The Housing Crisis: A Ticking Time Bomb for Businesses
Adrian C. Spitters FCSI?, CFP?, CEA? President, Author, Private Wealth Advisor
I Execute Tax-Efficient Investment Portfolio Solutions So That Your Business, Family, And Estate Assets Are De-Risked And Protected Against Financial Risk, Economic Threats, Inflation And Higher Taxes.
Tackling the Biggest Economic Risk Through Collaboration
Businesses across Canada are sounding the alarm bell – the housing crisis is the biggest risk facing the economy, and urgent action is needed. According to a recent survey by KPMG Canada, an overwhelming 94% of business leaders agree that high housing costs and a lack of supply pose the top risk, and they believe addressing this issue should be a main focus in the upcoming federal budget.
The housing crisis is not just a societal concern; it's having a direct impact on businesses' bottom lines. A staggering 87% of the 534 businesses surveyed revealed that they are being forced to boost pay and budget for higher labour costs to attract and retain talent in the face of soaring living expenses.

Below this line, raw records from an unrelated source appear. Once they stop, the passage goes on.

/-! ### countWrap -/

@[simp] theorem State.countWrap_pending (o l w n : Nat) : (s.countWrap o l w n).pending = s.pending := rfl
@[simp] theorem State.countWrap_mem (o l w n : Nat) : (s.countWrap o l w n).mem = s.mem := rfl
@[simp] theorem State.countWrap_out (o l w n : Nat) : (s.countWrap o l w n).out = s.out := rfl
@[simp] theorem State.countWrap_free (o l w n : Nat) : (s.countWrap o l w n).free = s.free := rfl
@[simp] theorem State.countWrap_part (o l w n : Nat) : (s.countWrap o l w n).part = s.part := rfl
@[simp] theorem State.countWrap_hif (o l w n : Nat) : (s.countWrap o l w n).hif = s.hif := rfl
@[simp] theorem State.countWrap_aon (o l w n : Nat) : (s.countWrap o l w n).aon = s.aon := rfl
@[simp] theorem State.countWrap_tbu (o l w n : Nat) : (s.countWrap o l w n).tbu = s.tbu := rfl
@[simp] theorem State.countWrap_sic (o l w n : Nat) : (s.countWrap o l w n).sic = s.sic := rfl
@[simp] theorem State.countWrap_pae (o l w n : Nat) : (s.countWrap o l w n).pae = s.pae := rfl
@[simp] theorem State.countWrap_ego (o l w n : Nat) : (s.countWrap o l w n).ego = s.ego := rfl
@[simp] theorem State.countWrap_tca (o l w n : Nat) : (s.countWrap o l w n).tca = s.tca := rfl
@[simp] theorem State.countWrap_dml (o l w n : Nat) : (s.countWrap o l w n).dml = s.dml := rfl
@[simp] theorem State.countWrap_tac (o l w n : Nat) : (s.countWrap o l w n).tac = s.tac := rfl
@[simp] theorem State.countWrap_fld (o l w n : Nat) : (s.countWrap o l w n).fld = s.fld := rfl
@[simp] theorem State.countWrap_bse (o l w n : Nat) : (s.countWrap o l w n).bse = s.bse := rfl
@[simp] theorem State.countWrap_csq (o l w n : Nat) : (s.countWrap o l w n).csq = s.csq := rfl
@[simp] theorem State.countWrap_lth (o l w n : Nat) : (s.countWrap o l w n).lth = s.lth := rfl
@[simp] theorem State.countWrap_msys (o l w n : Nat) : (s.countWrap o l w n).msys = s.msys := rfl
@[simp] theorem State.countWrap_saf (o l w n : Nat) : (s.countWrap o l w n).saf = s.saf := rfl
@[simp] theorem State.countWrap_slk (o l w n : Nat) : (s.countWrap o l w n).slk = s.slk := rfl
@[simp] theorem State.countWrap_sec (o l w n : Nat) : (s.countWrap o l w n).sec = s.sec := rfl

/-! ### setReg64 -/

@[simp] theorem State.setReg64_pending (o v : Nat) : (s.setReg64 o v).pending = s.pending := rfl
@[simp] theorem State.setReg64_mem (o v : Nat) : (s.setReg64 o v).mem = s.mem := rfl
@[simp] theorem State.setReg64_out (o v : Nat) : (s.setReg64 o v).out = s.out := rfl
@[simp] theorem State.setReg64_free (o v : Nat) : (s.setReg64 o v).free = s.free := rfl
@[simp] theorem State.setReg64_part (o v : Nat) : (s.setReg64 o v).part = s.part := rfl
@[simp] theorem State.setReg64_hif (o v : Nat) : (s.setReg64 o v).hif = s.hif := rfl
@[simp] theorem State.setReg64_aon (o v : Nat) : (s.setReg64 o v).aon = s.aon := rfl
@[simp] theorem State.setReg64_tbu (o v : Nat) : (s.setReg64 o v).tbu = s.tbu := rfl
@[simp] theorem State.setReg64_sic (o v : Nat) : (s.setReg64 o v).sic = s.sic := rfl
@[simp] theorem State.setReg64_pae (o v : Nat) : (s.setReg64 o v).pae = s.pae := rfl
@[simp] theorem State.setReg64_ego (o v : Nat) : (s.setReg64 o v).ego = s.ego := rfl
@[simp] theorem State.setReg64_tca (o v : Nat) : (s.setReg64 o v).tca = s.tca := rfl
@[simp] theorem State.setReg64_dml (o v : Nat) : (s.setReg64 o v).dml = s.dml := rfl
@[simp] theorem State.setReg64_tac (o v : Nat) : (s.setReg64 o v).tac = s.tac := rfl
@[simp] theorem State.setReg64_fld (o v : Nat) : (s.setReg64 o v).fld = s.fld := rfl
@[simp] theorem State.setReg64_bse (o v : Nat) : (s.setReg64 o v).bse = s.bse := rfl
@[simp] theorem State.setReg64_csq (o v : Nat) : (s.setReg64 o v).csq = s.csq := rfl
@[simp] theorem State.setReg64_lth (o v : Nat) : (s.setReg64 o v).lth = s.lth := rfl
@[simp] theorem State.setReg64_msys (o v : Nat) : (s.setReg64 o v).msys = s.msys := rfl
@[simp] theorem State.setReg64_saf (o v : Nat) : (s.setReg64 o v).saf = s.saf := rfl
@[simp] theorem State.setReg64_slk (o v : Nat) : (s.setReg64 o v).slk = s.slk := rfl
@[simp] theorem State.setReg64_sec (o v : Nat) : (s.setReg64 o v).sec = s.sec := rfl

/-! ### status -/

@[simp] theorem State.status_pending (o c : Nat) : (s.status o c).pending = s.pending := rfl
@[simp] theorem State.status_mem (o c : Nat) : (s.status o c).mem = s.mem := rfl
@[simp] theorem State.status_out (o c : Nat) : (s.status o c).out = s.out := rfl
@[simp] theorem State.status_free (o c : Nat) : (s.status o c).free = s.free := rfl
@[simp] theorem State.status_part (o c : Nat) : (s.status o c).part = s.part := rfl
@[simp] theorem State.status_hif (o c : Nat) : (s.status o c).hif = s.hif := rfl
@[simp] theorem State.status_aon (o c : Nat) : (s.status o c).aon = s.aon := rfl
@[simp] theorem State.status_tbu (o c : Nat) : (s.status o c).tbu = s.tbu := rfl
@[simp] theorem State.status_sic (o c : Nat) : (s.status o c).sic = s.sic := rfl
@[simp] theorem State.status_pae (o c : Nat) : (s.status o c).pae = s.pae := rfl
@[simp] theorem State.status_ego (o c : Nat) : (s.status o c).ego = s.ego := rfl
@[simp] theorem State.status_tca (o c : Nat) : (s.status o c).tca = s.tca := rfl
@[simp] theorem State.status_dml (o c : Nat) : (s.status o c).dml = s.dml := rfl
@[simp] theorem State.status_tac (o c : Nat) : (s.status o c).tac = s.tac := rfl
@[simp] theorem State.status_fld (o c : Nat) : (s.status o c).fld = s.fld := rfl
@[simp] theorem State.status_bse (o c : Nat) : (s.status o c).bse = s.bse := rfl
@[simp] theorem State.status_csq (o c : Nat) : (s.status o c).csq = s.csq := rfl
@[simp] theorem State.status_lth (o c : Nat) : (s.status o c).lth = s.lth := rfl
@[simp] theorem State.status_msys (o c : Nat) : (s.status o c).msys = s.msys := rfl
@[simp] theorem State.status_saf (o c : Nat) : (s.status o c).saf = s.saf := rfl
@[simp] theorem State.status_slk (o c : Nat) : (s.status o c).slk = s.slk := rfl
@[simp] theorem State.status_sec (o c : Nat) : (s.status o c).sec = s.sec := rfl

/-! ### setPower -/

@[simp] theorem State.setPower_pending (d : Nat) (v : Bool) : (s.setPower d v).pending = s.pending := rfl
@[simp] theorem State.setPower_mem (d : Nat) (v : Bool) : (s.setPower d v).mem = s.mem := rfl
@[simp] theorem State.setPower_out (d : Nat) (v : Bool) : (s.setPower d v).out = s.out := rfl
@[simp] theorem State.setPower_free (d : Nat) (v : Bool) : (s.setPower d v).free = s.free := rfl
@[simp] theorem State.setPower_part (d : Nat) (v : Bool) : (s.setPower d v).part = s.part := rfl
@[simp] theorem State.setPower_hif (d : Nat) (v : Bool) : (s.setPower d v).hif = s.hif := rfl
@[simp] theorem State.setPower_aon (d : Nat) (v : Bool) : (s.setPower d v).aon = s.aon := rfl
@[simp] theorem State.setPower_tbu (d : Nat) (v : Bool) : (s.setPower d v).tbu = s.tbu := rfl
@[simp] theorem State.setPower_sic (d : Nat) (v : Bool) : (s.setPower d v).sic = s.sic := rfl
@[simp] theorem State.setPower_pae (d : Nat) (v : Bool) : (s.setPower d v).pae = s.pae := rfl
@[simp] theorem State.setPower_ego (d : Nat) (v : Bool) : (s.setPower d v).ego = s.ego := rfl
@[simp] theorem State.setPower_tca (d : Nat) (v : Bool) : (s.setPower d v).tca = s.tca := rfl
@[simp] theorem State.setPower_dml (d : Nat) (v : Bool) : (s.setPower d v).dml = s.dml := rfl
@[simp] theorem State.setPower_tac (d : Nat) (v : Bool) : (s.setPower d v).tac = s.tac := rfl
@[simp] theorem State.setPower_fld (d : Nat) (v : Bool) : (s.setPower d v).fld = s.fld := rfl
@[simp] theorem State.setPower_bse (d : Nat) (v : Bool) : (s.setPower d v).bse = s.bse := rfl
@[simp] theorem State.setPower_csq (d : Nat) (v : Bool) : (s.setPower d v).csq = s.csq := rfl
@[simp] theorem State.setPower_lth (d : Nat) (v : Bool) : (s.setPower d v).lth = s.lth := rfl
@[simp] theorem State.setPower_msys (d : Nat) (v : Bool) : (s.setPower d v).msys = s.msys := rfl
@[simp] theorem State.setPower_saf (d : Nat) (v : Bool) : (s.setPower d v).saf = s.saf := rfl
@[simp] theorem State.setPower_slk (d : Nat) (v : Bool) : (s.setPower d v).slk = s.slk := rfl
@[simp] theorem State.setPower_sec (d : Nat) (v : Bool) : (s.setPower d v).sec = s.sec := rfl

/-! ### store -/

@[simp] theorem State.store_pending (a : Nat) (bs : List Byte) : (s.store a bs).pending = s.pending := rfl
@[simp] theorem State.store_regs (a : Nat) (bs : List Byte) : (s.store a bs).regs = s.regs := rfl
@[simp] theorem State.store_mem (a : Nat) (bs : List Byte) : (s.store a bs).mem = memStore s.mem a bs := rfl
@[simp] theorem State.store_out (a : Nat) (bs : List Byte) : (s.store a bs).out = s.out := rfl
@[simp] theorem State.store_free (a : Nat) (bs : List Byte) : (s.store a bs).free = s.free := rfl
@[simp] theorem State.store_part (a : Nat) (bs : List Byte) : (s.store a bs).part = s.part := rfl
@[simp] theorem State.store_hif (a : Nat) (bs : List Byte) : (s.store a bs).hif = s.hif := rfl
@[simp] theorem State.store_aon (a : Nat) (bs : List Byte) : (s.store a bs).aon = s.aon := rfl
@[simp] theorem State.store_tbu (a : Nat) (bs : List Byte) : (s.store a bs).tbu = s.tbu := rfl
@[simp] theorem State.store_sic (a : Nat) (bs : List Byte) : (s.store a bs).sic = s.sic := rfl
@[simp] theorem State.store_pae (a : Nat) (bs : List Byte) : (s.store a bs).pae = s.pae := rfl
@[simp] theorem State.store_ego (a : Nat) (bs : List Byte) : (s.store a bs).ego = s.ego := rfl
@[simp] theorem State.store_tca (a : Nat) (bs : List Byte) : (s.store a bs).tca = s.tca := rfl
@[simp] theorem State.store_dml (a : Nat) (bs : List Byte) : (s.store a bs).dml = s.dml := rfl
@[simp] theorem State.store_tac (a : Nat) (bs : List Byte) : (s.store a bs).tac = s.tac := rfl
@[simp] theorem State.store_fld (a : Nat) (bs : List Byte) : (s.store a bs).fld = s.fld := rfl
@[simp] theorem State.store_bse (a : Nat) (bs : List Byte) : (s.store a bs).bse = s.bse := rfl
@[simp] theorem State.store_csq (a : Nat) (bs : List Byte) : (s.store a bs).csq = s.csq := rfl
@[simp] theorem State.store_lth (a : Nat) (bs : List Byte) : (s.store a bs).lth = s.lth := rfl
@[simp] theorem State.store_msys (a : Nat) (bs : List Byte) : (s.store a bs).msys = s.msys := rfl
@[simp] theorem State.store_saf (a : Nat) (bs : List Byte) : (s.store a bs).saf = s.saf := rfl
@[simp] theorem State.store_slk (a : Nat) (bs : List Byte) : (s.store a bs).slk = s.slk := rfl
@[simp] theorem State.store_sec (a : Nat) (bs : List Byte) : (s.store a bs).sec = s.sec := rfl
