theorem provRun_ran {b : SecBusy} (herr : b.err = none) (hvoid : b.void = false) (hop : b.op = 8) :
    s.SecRan b (s.secIdle.provRun b.bytes) := by
  obtain ⟨r, hr, hcode, hbusy, hfails, hdone⟩ := secIdle_provRun s b.bytes
  have hsigned : b.op ≠ 7 := by omega
  have hjudged : s.SecJudged b r.1 r.2.sec :=
    ⟨fun h => absurd (hop.symm.trans h) (by decide), fun h => absurd h hsigned, fun h => absurd h hsigned, fun h => absurd h hsigned,
      fun h => absurd h hsigned, fun _ => ⟨hcode, fun h => hdone (hcode.symm.trans h)⟩⟩
  exact hr ▸ ⟨hbusy, fun h => absurd h hsigned, hfails, hjudged.verdict herr hvoid⟩

theorem keepsSec_attestRun : s.KeepsSec s.attestRun.2 := by
  unfold State.attestRun
  split
  · split
    · exact .refl s
    · exact (keepsSec_draw s).trans (keepsSec_busWrite _ _ _ _)
  · exact .refl s

theorem attestRun_ran {b : SecBusy} (herr : b.err = none) (hvoid : b.void = false) (himport : b.op ≠ 1) (hsigned : b.op ≠ 7)
    (hprov : b.op ≠ 8) : s.SecRan b s.secIdle.attestRun := by
  have hsec := (keepsSec_attestRun s.secIdle).sec
  have hjudged : s.SecJudged b s.secIdle.attestRun.1 s.secIdle.attestRun.2.sec :=
    ⟨fun h => absurd h himport, fun h => absurd h hsigned, fun h => absurd h hsigned, fun h => absurd h hsigned,
      fun h => absurd h hsigned, fun h => absurd h hprov⟩
  exact ⟨by rw [hsec]; rfl, fun h => absurd h hsigned, by rw [hsec]; rfl, hjudged.verdict herr hvoid⟩

/-! #### Any long command -/

theorem secRun_ran (b : SecBusy) : s.SecRan b (s.secIdle.secRun b) := by
  unfold State.secRun
  split
  next e he =>
    exact secUnjudged_ran s b e ⟨fun e' he' => Option.some.inj (he.symm.trans he'), fun h => absurd (he.symm.trans h) (by simp),
      fun h => absurd (he.symm.trans h) (by simp)⟩
  next herr =>
    split
    next hvoid =>
      exact secUnjudged_ran s b _ ⟨fun e he => absurd (herr.symm.trans he) (by simp), fun _ _ => rfl,
        fun _ h => absurd (hvoid.symm.trans h) (by decide)⟩
    next hvoid =>
      have hvoid := Bool.eq_false_iff.2 hvoid
      split
      next hop => exact importRun_ran s herr hvoid hop
      next hop => exact signedRun_ran s herr hvoid hop
      next hop => exact provRun_ran s herr hvoid hop
      next himport hsigned hprov => exact attestRun_ran s herr hvoid himport hsigned hprov

theorem exec_secCommandComplete_busy {b : SecBusy} (hon : s.powered 89 = true) (hbusy : s.sec.busy = some b) :
    exec .secCommandComplete s = .next ((s.secIdle.secRun b).2.secFinish b (s.secIdle.secRun b).1) :=
  congrArg Host.Outcome.next ((if_pos hon).trans (secDone_busy s hbusy))

theorem secCommandComplete_spec {b : SecBusy} (hon : s.powered 89 = true) (hbusy : s.sec.busy = some b)
    (hfails : b.op = 7 → s.sec.authFails < 2) : ∃ t c, exec .secCommandComplete s = .next t ∧ t.sec.busy = none ∧
      t.bit Reg.SEC_CMD_ST 16 = false ∧ t.fld' Reg.SEC_CMD_ST 0 8 = c % 256 ∧ (b.op = 7 → t.sec.challenge = false) ∧
      s.SecVerdict b c t.sec := by
  obtain ⟨hidle, hused, hkept, hverdict⟩ := secRun_ran s b
  rw [exec_secCommandComplete_busy s hon hbusy]
  generalize s.secIdle.secRun b = r at *
  obtain ⟨⟨log, fails, hsec⟩, hbit, hcode⟩ := secFinish_spec r.2 b r.1 fun hop _ => hkept ▸ hfails hop
  refine ⟨_, r.1, rfl, ?_, hbit, hcode, ?_, ?_⟩ <;> rw [hsec]
  · exact hidle
  · exact hused
  · exact hverdict

end

/-- Settles O42: a long command is followed from the write that starts it to its completion, and CLEAR empties its slot at once. -/
theorem securityCommandsThatTakeTime : Obligations.SecurityCommandsThatTakeTime := by
  refine ⟨fun s hopen hfree => secStarts s hopen hfree, fun b s hon hbusy hfails => secCommandComplete_spec s hon hbusy hfails,
    fun s hopen hfree => ⟨_, exec_clearKey_taken hopen hfree, SMap.find?_erase_same _ _, fld_status _ _ DONE (by decide), fun k hk => ?_⟩⟩
  exact SMap.find?_erase_ne _ hk

end Sys2Proof.Machine
end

"What we're seeing in the survey is that businesses are needing to pay more to enable their workers to absorb these higher costs of living," said Caroline Charest, an economist and Montreal-based partner at KPMG.
The ripple effects of the housing crisis extend far beyond the immediate financial strain on businesses. As Charest explains, "The need to pay more not only directly affects business finances but is also making it harder to tamp down the inflation that is keeping interest rates high."
High housing costs and interest rates are compounding the challenges faced by households already grappling with high debt levels. "It leaves household balance sheets more vulnerable, in particular, in a period of economic slowdown. So it creates areas of vulnerability in the economy," Charest warns.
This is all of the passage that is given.